▸ TASK BRIEF:
Using the records below, transcribe word for word the stretch from the line that contains "discarded (R65). -/" through the line that contains "def ShapeReg.entry (g", both end lines included, and nothing else.
──────── PROVIDED DATA ────────
/-- Every address is above `lo`. -/
def smAbove {w : Nat} (lo : Nat) : SMap w → Bool
  | [] => true
  | (k, _) :: _ => decide (lo < k)

/-- The canonical form: addresses strictly rising, no entry 0. -/
def smWf {w : Nat} : SMap w → Bool
  | [] => true
  | (k, x) :: m => x != 0#w && smAbove k m && smWf m

/-- The canonical form of package memory. -/
def Memory.wf (m : Mem) : Bool := smWf m

/-- Writing 0 to n addresses from `lo`. -/
def smClear {w : Nat} (m : SMap w) (lo n : Nat) : SMap w :=
  m.filter fun p => p.1 < lo || lo + n ≤ p.1

/-- Bytes as a little-endian number (R4). -/
def leOf : List Byte → Nat
  | [] => 0
  | b :: bs => b.toNat + 256 * leOf bs

/-- The low n bytes of a number, little-endian (R4). -/
def bytesOf : Nat → Nat → List Byte
  | 0, _ => []
  | n + 1, x => BitVec.ofNat 8 x :: bytesOf n (x / 256)

/-- n bytes from an address. -/
def smBytes (m : SMap 8) (a n : Nat) : List Byte := (List.range n).map fun i => smGet m (a + i)

/-- n bytes from an address as a little-endian number. -/
def smNat (m : SMap 8) (a n : Nat) : Nat := leOf (smBytes m a n)

/-- Writing bytes from an address on. -/
def smWrite (m : SMap 8) (a : Nat) : List Byte → SMap 8
  | [] => m
  | b :: bs => smWrite (smSet m a b) (a + 1) bs

/-- Writing single bytes in order. -/
def smWrites {w : Nat} (m : SMap w) (xs : List (Nat × BitVec w)) : SMap w :=
  xs.foldl (fun m p => smSet m p.1 p.2) m

/-- The 64-byte block at an address as one number (R123). -/
def smBlock (m : SMap 8) (a : Nat) : Block := BitVec.ofNat 512 (smNat m a 64)

/-- Entry k of a keyed list. -/
def aGet {α : Type} : List (Nat × α) → Nat → Option α
  | [], _ => none
  | (k, x) :: l, a => if k = a then some x else aGet l a

/-- Writing entry k of a keyed list, kept in rising order of keys. -/
def aSet {α : Type} : List (Nat × α) → Nat → α → List (Nat × α)
  | [], a, y => [(a, y)]
  | (k, x) :: l, a, y =>
    if k = a then (a, y) :: l else if a < k then (a, y) :: (k, x) :: l else (k, x) :: aSet l a y

/-- Removing entry k. -/
def aDel {α : Type} (l : List (Nat × α)) (a : Nat) : List (Nat × α) := l.filter fun p => p.1 != a

/-- Insertion by a key, after the entries of an equal key. -/
def insBy {α : Type} (key : α → Nat) (x : α) : List α → List α
  | [] => [x]
  | y :: l => if key x < key y then x :: y :: l else y :: insBy key x l

/-- Stable sorting by a key. -/
def sortBy {α : Type} (key : α → Nat) : List α → List α
  | [] => []
  | x :: l =>
    let r := sortBy key l
    match r with
    | [] => [x]
    | y :: _ => if key x ≤ key y then x :: r else insertBefore key x r
where
  /-- Insertion before the entries of an equal key. -/
  insertBefore (key : α → Nat) (x : α) : List α → List α
    | [] => [x]
    | y :: l => if key x ≤ key y then x :: y :: l else y :: insertBefore key x l

/-- Rising numbers without repeats. -/
def dedupSorted (l : List Nat) : List Nat :=
  (sortBy (fun n => n) l).foldr (fun x acc => match acc with | y :: _ => if x = y then acc else x :: acc | [] => [x]) []

/-! ## Time, cores, blocks, strands -/

/-- Accord time of a pod tick (R33). -/
def State.accordOf (s : State) (t : Nat) : Nat := t - s.sch.offset

/-- The running cycle's pod tick. -/
def State.now (s : State) : Nat := s.sch.tick

/-- The running cycle's Accord time (R33). -/
def State.accord (s : State) : Nat := s.accordOf s.now

/-- Whether the other dies have left reset: the firmware has been verified (R311). -/
def State.released (s : State) : Bool := 3 < s.plat.step

/-- The pod tick of an Accord time under the offset in force. -/
def State.tickOf (s : State) (t : Nat) : Nat := t + s.sch.offset

/-- A core; one that is not listed is idle. -/
def State.core (s : State) (c : Nat) : Core := (aGet s.cores c).getD Core.idle

/-- Writing a core. -/
def State.setCore (s : State) (c : Nat) (k : Core) : State := { s with cores := aSet s.cores c k }

/-- Changing a core. -/
def State.modCore (s : State) (c : Nat) (f : Core → Core) : State := s.setCore c (f (s.core c))

/-- The block resident on a core. -/
def State.blk (s : State) (c : Nat) : Option Blk := (s.core c).blk

/-- The block a core shows: the resident one, else the one that has left it last (R109). -/
def Core.shown (k : Core) : Option Blk := if k.blk.isSome then k.blk else k.left

/-- Changing the block a core shows. -/
def Core.modShown (k : Core) (f : Blk → Blk) : Core :=
  if k.blk.isSome then { k with blk := k.blk.map f } else { k with left := k.left.map f }

/-- Changing the resident block of a core. -/
def State.modBlk (s : State) (c : Nat) (f : Blk → Blk) : State :=
  s.modCore c fun k => { k with blk := k.blk.map f }

/-- A strand of a block. -/
def State.strand (s : State) (c i : Nat) : Option Strand := (s.blk c).bind fun b => b.slots[i]?

/-- Changing a strand. -/
def State.modStrand (s : State) (c i : Nat) (f : Strand → Strand) : State :=
  s.modBlk c fun b => { b with slots := b.slots.modify i f }

/-- The die of a core (R13, R18). -/
def dieOf (c : Nat) : Nat := c / 192

/-- The trio of a core and its place in it (R18). -/
def trioOf (c : Nat) : Nat := c / 3

/-- The core at ring position p of a core's trio (R18). -/
def trioCore (c p : Nat) : Nat := 3 * (c / 3) + p % 3

/-- A field of the launch record (R89), n bytes at an offset. -/
def Blk.field (b : Blk) (off n : Nat) : Nat := smNat b.record off n

/-- The rotation length L (R70). -/
def Blk.rotation (b : Blk) : Nat := b.rot

/-- A present scratch segment (R90): base and size in bytes, swizzle code. -/
structure Segment where
  base : Nat
  size : Nat
  swz : Nat
  deriving DecidableEq, Repr

/-- Segment j of a record, none when it is absent (R90). -/
def segmentOf (record : SMap 8) (j : Nat) : Option Segment :=
  let d := smNat record (0x10 + 4 * j) 4
  let size := d / 2 ^ 16 % 2 ^ 13
  if size = 0 then none else some ⟨64 * (d % 2 ^ 12), 64 * size, d / 2 ^ 29⟩

/-- The present segments of a block. -/
def Blk.segments (b : Blk) : List Segment := (List.range 4).filterMap (segmentOf b.record)

/-- The held segment that holds n bytes from an offset, all of them. -/
def Blk.segAt (b : Blk) (off n : Nat) : Option Segment :=
  b.segments.find? fun g => g.base ≤ off && off + n ≤ g.base + g.size

/-- Whether a byte offset lies in a held segment. -/
def Blk.heldByte (b : Blk) (off : Nat) : Bool := (b.segAt off 1).isSome

/-- Whether every 64-byte block of a range lies in held segments (segments are whole blocks). -/
def Blk.heldRange (b : Blk) (off n : Nat) : Bool :=
  (List.range ((off % 64 + n + 63) / 64)).all fun i => b.heldByte (64 * (off / 64 + i))

/-- Whether a crown slot is in the block's held range (R143). -/
def Blk.heldSlot (b : Blk) (n : Nat) : Bool :=
  let first := b.field 0x20 1
  first ≤ n && n < first + b.field 0x21 1

/-! ## Registers of a strand -/

/-- A scalar register; s61 to s63 are the activity words (R65). -/
def Regs.getS (r : Regs) (n : Nat) : Word :=
  if 61 ≤ n then r.am.extractLsb' (32 * (n - 61)) 32 else smGet r.s n

/-- The activity bits of the threads below a count (R65). -/
def threadMask (n : Nat) : BitVec 96 := BitVec.ofNat 96 (2 ^ n - 1)

/-- Writing a scalar register; activity bits of threads not launched stay 0 (R65). -/
def Regs.setS (r : Regs) (threads n : Nat) (x : Word) : Regs :=
  if 61 ≤ n then
    let b := 32 * (n - 61)
    let cleared := r.am &&& ~~~(BitVec.ofNat 96 ((2 ^ 32 - 1) * 2 ^ b))
    { r with am := (cleared ||| (x.setWidth 96 <<< b)) &&& threadMask threads }
  else { r with s := smSet r.s n x }

/-- A vector register of a thread. -/
def Regs.getV (r : Regs) (n t : Nat) : Word := smGet r.v (96 * n + t)

/-- Writing a vector register of a thread. -/
def Regs.setV (r : Regs) (n t : Nat) (x : Word) : Regs := { r with v := smSet r.v (96 * n + t) x }

/-- A statistics register of a thread as read: E = 1 reads as the empty triple (R180). -/
def Regs.getQ (r : Regs) (n t : Nat) : Tri := (aGet r.q (96 * n + t)).getD Tri.empty

/-- Writing a statistics register of a thread; the status word's reserved bits are written 0 (R179). -/
def Regs.setQ (r : Regs) (n t : Nat) (x : Tri) : Regs :=
  { r with q := aSet r.q (96 * n + t) { x with st := x.st &&& 0xF } }

/-- A bit of a predicate; k0 reads as true (R65). -/
def Strand.getK (st : Strand) (r t : Nat) : Bool := r == 0 || (smGet st.k r).getLsbD t

/-- Writing a bit of a predicate; writes to k0 are discarded (R65). -/
def Strand.setK (st : Strand) (r t : Nat) (x : Bool) : Strand :=
  if r = 0 then st
  else
    let bit := BitVec.ofNat 96 (2 ^ t)
    let m := smGet st.k r
    { st with k := smSet st.k r (if x then m ||| bit else m &&& ~~~bit) }

/-- A shape register; one never written is empty (R206). -/
def Strand.getG (st : Strand) (n : Nat) : ShapeReg := (aGet st.g n).getD ShapeReg.empty

/-- A window entry of a shape register by its place in the window. -/
def ShapeReg.entry (g : ShapeReg) (k : Nat) : Nat := (smGet g.win k).toNat

/-- Whether every header field meets R202; the header of an empty register counts as meeting it (R205, R206). Reserved bits
are ignored as R5 has it (DEDUCED, log entry 30). -/
def ShapeReg.headerOk (g : ShapeReg) : Bool :=
  g.fresh ||
  (g.magicOk && g.seqs.toNat ≤ 16777215 && g.total.toNat ≤ 2147483647
    && g.pitch.toNat % 64 == 0 && g.pitch != 0 && g.pitch.toNat < 2 ^ 24 && g.width != 0
    && g.format.toNat ≤ 0x0A
    && g.btab.toNat < 2 ^ 57 && g.btab.toNat % 64 == 0
    && (!g.flags.getLsbD 0 || (g.gtab.toNat / 2 ^ 56 == 0xFE && g.gtab.toNat % 64 == 0)))

/-- The consistency check (R205). -/
def ShapeReg.consistent (g : ShapeReg) : Bool :=
  let w := g.w.toNat
  let n := g.seqs.toNat
  let last := if n < w + 63 then n - w else 63
  g.headerOk
    && (List.range (last + 1)).all (fun k => decide (g.entry k ≤ g.total.toNat))
    && (List.range last).all (fun k => decide (g.entry k ≤ g.entry (k + 1)))
    && (w != 0 || g.entry 0 == 0)
    && (!decide (n ≤ w + 63) || g.entry (n - w) == g.total.toNat)

/-- The register with its consistency check made (R205). -/
def ShapeReg.recheck (g : ShapeReg) : ShapeReg := { g with valid := g.consistent }

/-- The register after an SHPUT has written a field of it: checked, but an empty one stays empty and is left valid (R205, R206; DEDUCED,
log entry 58). -/
def ShapeReg.put (g : ShapeReg) : ShapeReg := if g.fresh then g else g.recheck

/-- Applying one landed write (R73). An empty shape register that SHWIN reloads stays empty, its window checked (DESIGN CHOICE, log entry
58). -/
def Strand.apply (st : Strand) (w : RegW) : Strand :=
  match w with
  | .v r t x => { st with cur := st.cur.setV r t x }
  | .s r x => { st with cur := st.cur.setS st.threads r x }
  | .am b x => { st with cur := st.cur.setS st.threads (61 + b) x }
  | .k r t x => st.setK r t x
  | .lc r x => { st with lc := smSet st.lc r x }
  | .q r t x => { st with cur := st.cur.setQ r t x }
  | .fstatOr t x => { st with fstat := smSet st.fstat t (smGet st.fstat t ||| x.setWidth 32) }
  | .fstatSet t x => { st with fstat := smSet st.fstat t (x.setWidth 32) }
  | .tvecLo x => { st with tvec := st.tvec.extractLsb' 32 32 ++ x }
  | .tvecHi x => { st with tvec := x ++ st.tvec.extractLsb' 0 32 }
  | .regionInc => { st with regioncnt := st.regioncnt + 1 }
  | .stepInc => { st with stepcnt := st.stepcnt + 1 }
  | .shEnt g i x => { st with g := aSet st.g g ({ st.getG g with win := smSet (st.getG g).win i x }).put }
  | .shOrg g x => { st with g := aSet st.g g ({ st.getG g with o := x }).put }
  | .shAll g r => { st with g := aSet st.g g r.recheck }
  | .shWin g w win => { st with g := aSet st.g g ({ st.getG g with w := w, win := win }).recheck }

/-- Landing the writes of a list of results in issue order. -/
def Strand.landAll (st : Strand) (ps : List Pend) : Strand :=
  ps.foldl (fun st p => p.writes.foldl Strand.apply st) st

/-! ## Faults, trap entry and return -/

/-- Cause codes (R285). -/
def Cause.code : Cause → Nat
  | .illop => 1 | .illmod => 2 | .illpair => 3 | .illconv => 4 | .apert => 5 | .misalign => 6
  | .bound => 7 | .shwin => 8 | .confl => 9 | .perm => 10 | .xlate => 11 | .memunc => 12
  | .partner => 13 | .trapsw => 14

/-- Priorities (R285); TRAPSW, which has none, ranks last. -/
def Cause.priority (c : Cause) : Nat := c.code

/-- Engine codes of the fault record (R289). -/
def Engine.index (e : Engine) : Nat := e.code.toNat

/-- All threads of a strand's width: a fault of the word itself names every lane and beat (R286). -/
def allThreads : List Nat := List.range 96

/-- The lane mask and the beat mask of the threads that raised a cause (R286). -/
def laneMask (ts : List Nat) : Nat := ts.foldl (fun m t => m ||| 2 ^ (t % 32)) 0
def beatMask (ts : List Nat) : Nat := ts.foldl (fun m t => m ||| 2 ^ (t / 32)) 0

/-- Whether the record holds a fault address for the cause (R289). -/
def Cause.hasAddr (c : Cause) : Bool := c ∈ [.apert, .misalign, .perm, .xlate, .memunc]

/-- The fault record of 32 bytes (R289). -/
def faultRecord (st : Strand) (word : Addr) (f : Trap) : BitVec 256 :=
  let flags := (if f.slotY then 4 else 0) + (if st.inHandler then 2 else 0) + (if f.engine.isSome then 1 else 0)
  let eng := match f.engine with | some e => Engine.index e | none => 0xFF
  let addr : Addr := if f.cause.hasAddr then f.addr else 0
  addr ++ word ++ f.code ++ st.regioncnt ++ BitVec.ofNat 32 (laneMask f.threads)
    ++ BitVec.ofNat 8 eng ++ BitVec.ofNat 8 (beatMask f.threads) ++ BitVec.ofNat 8 flags
    ++ BitVec.ofNat 8 f.cause.code

/-- Ending a strand (R296, R109): the record is kept, every park ends, results in flight still land. -/
def Strand.finish (st : Strand) (now : Nat) (code beats : Nat) (byExit : Bool) (word : Addr) (frec : BitVec 256) : Strand :=
  { st with
    frec := frec
    waits := []
    late := []
    ended := some { at_ := now, region := st.regioncnt, code := BitVec.ofNat 8 code, beats := BitVec.ofNat 3 beats, byExit := byExit,
                    word := word, departed := false, stored := false } }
────────
▸ RESULT OF THIS EXERCISE:
/-- Writing a bit of a predicate; writes to k0 are discarded (R65). -/
def Strand.setK (st : Strand) (r t : Nat) (x : Bool) : Strand :=
  if r = 0 then st
  else
    let bit := BitVec.ofNat 96 (2 ^ t)
    let m := smGet st.k r
    { st with k := smSet st.k r (if x then m ||| bit else m &&& ~~~bit) }

/-- A shape register; one never written is empty (R206). -/
def Strand.getG (st : Strand) (n : Nat) : ShapeReg := (aGet st.g n).getD ShapeReg.empty

/-- A window entry of a shape register by its place in the window. -/
def ShapeReg.entry (g : ShapeReg) (k : Nat) : Nat := (smGet g.win k).toNat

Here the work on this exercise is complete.